O tratamento de neonatos sintomáticos e assintomáticos pode favorecer os resultados. Portanto, é recomendado o tratamento com pirimetamina (dose inicial de ataque 2 mg/kg VO uma vez ao dia durante 2 dias, seguida de 1 mg/kg VO uma vez ao dia, máximo 25 mg) e leucovorina (10 mg VO, 3 vezes por semana). Sulfadiazina (50 mg/kg VO bid máximo de 4 g) é iniciada depois de a icterícia neonatal desaparecer. Após os 6 primeiros meses de tratamento, são mantidos inalterados a sulfadiazina e o leucovorina, mas pirimetamina é administrada com menor frequência (segundas, quartas e sextas-feiras). Dá-se continuidade a esse tratamento por, pelo menos, mais 6 meses. Todo tratamento deve ser supervisionado por um especialista.
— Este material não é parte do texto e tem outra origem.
/-- The first reserved field of a record that is not zero, in fields given by word, lowest bit and width (R46, R49): the `DETAIL` that
names it by its word and the bit at which it lies (R58). -/
def reservedField (fs : List (Nat × Nat × Nat)) (r : Rec) : Option W64 :=
  (fs.find? (fun x => bitsOf (nth r.words x.1 0) x.2.1 x.2.2 != 0)).map (fun x => badField x.1 x.2.1)

/-- Whether a transaction stages a change to queue `q` (R68). -/
def State.txTouchesQueue (s : State) (t : Tx) (q : Nat) : Bool :=
  t.staged.any fun x =>
    (x.off == R.QE_Q_CTRL.at q || x.off == R.QE_Q_RING.at q) && mergeMask (s.reg x.off) x.value x.mask != s.reg x.off

/-- Whether a record of queue `q` touches a unit that a commit affects (R68): its queue, its job as a whole, the hot set for a stage, or what
its opcode names. -/
def State.recTouches (s : State) (c : CmdSpec) (q : Nat) (r : Rec) (t : Tx) : Bool :=
  s.txTouchesQueue t q || s.txTouchesJob t (s.queueJob q) || (r.opcode == 0x08 && s.txChanges t R.TR_CCACHE_CFG) || c.touches s q r t

/-- Whether a commit that waits for quiescence holds the record at step 6 (R68). A record that carries the commit's own handle is
answered at once (R67). -/
def State.heldByCommit (s : State) (c : CmdSpec) (q : Nat) (r : Rec) : Bool :=
  s.txs.any fun t => t.committing && r.tx != t.handle && s.recTouches c q r t

/-- Whether queue `q` may look at its head record at all: the device runs (R511, R537, R587), the queue is bound, its job is
not halted (R250), its port is not lost (R501), and a completion entry is free (R60). -/
def State.queueOpen (s : State) (q : Nat) : Bool :=
  s.running && s.bound q && !s.fb F.FLT_NAN_INFO_HALT (s.queueJob q) && !(decide (s.f F.QE_Q_CTRL_PORT q < 2) && s.portLost (s.f F.QE_Q_CTRL_PORT q)) &&
  decide (0 < s.cqFree q)

/-- Whether a wait is satisfied (R56). -/
def State.waitMet (s : State) (f : Nat) (v : Nat) : Bool := decide (v ≤ s.fenceValue f)

/-- The head record leaves the ring (R45). -/
def State.advanceHead (s : State) (q : Nat) : State :=
  let s := s.setF F.QE_Q_HEAD_HEAD_SEQ ((s.f F.QE_Q_HEAD_HEAD_SEQ q + 1) % 2 ^ 48) q
  s.setQueue q { s.queue q with head := .fresh }

/-! ## A `ROUTE` that fails before it runs (R351, R376) -/

/-- `LAYER`. -/
def Rec.routeLayer (r : Rec) : Nat := bitsOf r.w3 0 6
/-- `GROUP`. -/
def Rec.routeGroup (r : Rec) : Nat := bitsOf r.w3 6 4
/-- `PHASE`. -/
def Rec.routePhase (r : Rec) : Nat := bitsOf r.w3 10 2

/-- A group that holds no plan. -/
def RouteSt.fresh : RouteSt where
  key := none
  plan := none
  stage := 0
  draft := none
  flight := none
  since := 0
  sentAll := false
  ends := []
  sent := 0
  partial_ := []
  filled := []
  refused := none
  held := []

/-- What the Watershed unit holds for group `g`. -/
def State.route (s : State) (g : Nat) : RouteSt := mgetD s.wsu.groups g .fresh

/-- The state with a group replaced. -/
def State.setRoute (s : State) (g : Nat) (x : RouteSt) : State :=
  { s with wsu := { s.wsu with groups := mset s.wsu.groups g x } }

/-- Whether a group has a `ROUTE` that runs or waits for the unit. -/
def State.routeBusy (s : State) (g : Nat) : Bool := s.wsu.running == some g || s.wsu.waiting.any (fun x => x.1 == g)

/-- What a group holds without its plan (R351): the held messages stay. -/
def State.dropPlan (s : State) (g : Nat) : State := s.setRoute g { RouteSt.fresh with held := (s.route g).held }

/-- A group returned to `IDLE` without its plan (R351). -/
def State.discardPlan (s : State) (g : Nat) : State := (s.dropPlan g).setF F.WSU_G_STAT_PHASE 0 g

/-- A `ROUTE` of the job that owns its group completes with a failure before it runs (R351, R376): the status is recorded, and a phase
returns the group to `IDLE`. DESIGN CHOICE: while another `ROUTE` of the group runs or waits, that one keeps what it needs, and the
plan goes when it is over; the manual does not say what becomes of it. -/
def State.routeTurnedAway (s : State) (n : Nat) (r : Rec) (st : Status) : State :=
  let g := r.routeGroup
  if s.f F.WSU_G_CFG_OWNER_JOB g = n ∧ s.fb F.WSU_G_CFG_VALID g then
    let s := (s.setF F.WSU_G_STAT_LAST_STATUS st.code g).setF F.WSU_G_STAT_LAST_MEMBER 0 g
    if r.routePhase = 3 then s
    else if s.routeBusy g then (s.setRoute g { s.route g with key := none }).setF F.WSU_G_STAT_PHASE 0 g
    else s.discardPlan g
  else s
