/-! ## Channels and routes (R141, R261, R281) -/

/-- The ports of the unit at a site, input and output (R140, R171, R199). -/
def unitPorts (site : Nat) (out : Bool) : Nat := if out then 4 else if siteIsCu site then 8 else 4

/-- Channels of a loaded cast with an endpoint satisfying a predicate, as (key, channel). -/
def Loaded.chanList (l : Loaded) : List (Nat × Chan) := l.chans.map (fun x => (x.1, Chan.ofWords x.2))

/-- How many channel destinations name a unit input port. -/
def Loaded.boundIn (l : Loaded) (rel site port : Nat) : Nat :=
  ((l.chanList.flatMap (fun c => c.2.dests)).filter (fun e => e.kind == 0 && e.rel == rel && e.site == site && e.port == port)).length

/-- How many channels begin at a unit output port. -/
def Loaded.boundOut (l : Loaded) (rel site port : Nat) : Nat :=
  (l.chanList.filter (fun c => c.2.src.kind == 0 && c.2.src.rel == rel && c.2.src.site == site && c.2.src.port == port)).length

/-- The slot table of a site. -/
def Loaded.table (l : Loaded) (rel site : Nat) : List W64 := mgetD l.tables (64 * rel + site) []

/-- The program of a unit, compute or memory. -/
def Loaded.prog (l : Loaded) (mu : Bool) (rel k : Nat) : List W64 := mgetD l.progs ((if mu then 1024 else 0) + 32 * rel + k) []

/-- Whether a port of the unit at a site is used by its program (R261). -/
def Loaded.portUsed (l : Loaded) (rel site port : Nat) (out : Bool) : Bool :=
  if siteIsCu site then
    let ws := l.prog false rel (siteLocal site)
    (cuStarts ws).any (fun i =>
      if out then (cuOutPorts (wordAt ws i)).contains port else (cuInPorts (wordAt ws i) (wordAt ws (i + 1))).contains port)
  else
    let ws := l.prog true rel (siteLocal site)
    ((List.range 4).flatMap (muProgram ws)).any (fun i =>
      let w := wordAt ws i
      let op := bitsOf w 0 4
      (if out then op == 1 else op == 2 || op == 3) && bitsOf w 10 2 == port)

/-- Whether a steering endpoint names a port that its element's mode has (R149, R150, R261). -/
def Loaded.steerPort (l : Loaded) (e : Endpoint) (out : Bool) : Bool :=
  let m := steerMode (l.table e.rel e.site) (e.kind - 1)
  match m, out with
  | 1, false => decide (e.port < 2)
  | 1, true => decide (e.port < 2)
  | 2, false => decide (e.port < 3)
  | 2, true => e.port == 0
  | 3, false => decide (e.port < 3)
  | 3, true => e.port == 0
  | _, _ => false

/-- Whether an endpoint is an output of a `STEER` element. -/
def Loaded.steerOut (l : Loaded) (e : Endpoint) : Bool := e.kind != 0 && steerMode (l.table e.rel e.site) (e.kind - 1) == 1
O uso de corticoides é controvertido e deve ser avaliado caso a caso, mas pode ser considerado para coriorretinite ou se a proteína do líquor é > 1 gm/dL.

Prevenção

As gestantes devem ser aconselhadas a evitar contato com caixas de areia para gatos e outras áreas contaminadas com as fezes deles. Como a infecção por oocistos ocorre > 24 h após a excreção, trocar conscienciosamente toda a caixa de areia diariamente usando luvas e lavar cuidadosamente as mãos deve reduzir a infecção por essa via se outros membros da residência não conseguem lidar com as tarefas de limpeza.

A comida deve ser muito bem cozida antes do consumo por gestantes. Frutas e legumes devem ser bem lavados ou descascados. Toda a preparação de alimentos devem ser seguida imediatamente pela lavagem das mãos.

Mulheres com risco de infecção primária (p. ex., frequentemente expostas a fezes de gatos) devem ser triadas durante a gestação. Mulheres infectadas durante o 1º ou o 2º trimestre da gestação devem ser orientadas com relação aos tratamentos disponíveis.

Pontos-chave

  • A toxoplasmose congênita geralmente decorre de infecção materna primária adquirida durante a gestação; o risco de reativação de uma infecção prévia é baixo, exceto em mulheres imunocomprometidas.

  • Muitos órgãos podem ser afetados, incluindo coração, pulmões e sistema nervoso central; a tríade clássica dos achados consiste em coriorretinite, hidrocefalia e calcificações intracranianas.

  • Algumas crianças têm evolução fulminante com morte precoce, ao passo que outras apresentam sequelas neurológicas e oftalmológicas a longo prazo (que podem se desenvolver por vários anos ou mesmo décadas).

  • Fazer a análise por PCR do líquido amniótico (para infecção fetal) ou líquidos corporais (incluindo LCS) e tecidos a procura de infecção neonatal; teste sorológico também pode ser usado.

  • Fazer RM ou TC do encéfalo.

  • Pirimetamina, sulfadiazina e leucovorina podem ajudar.

  • As gestantes devem evitar contato com caixas de areia para gatos e outras áreas contaminadas com as fezes deles.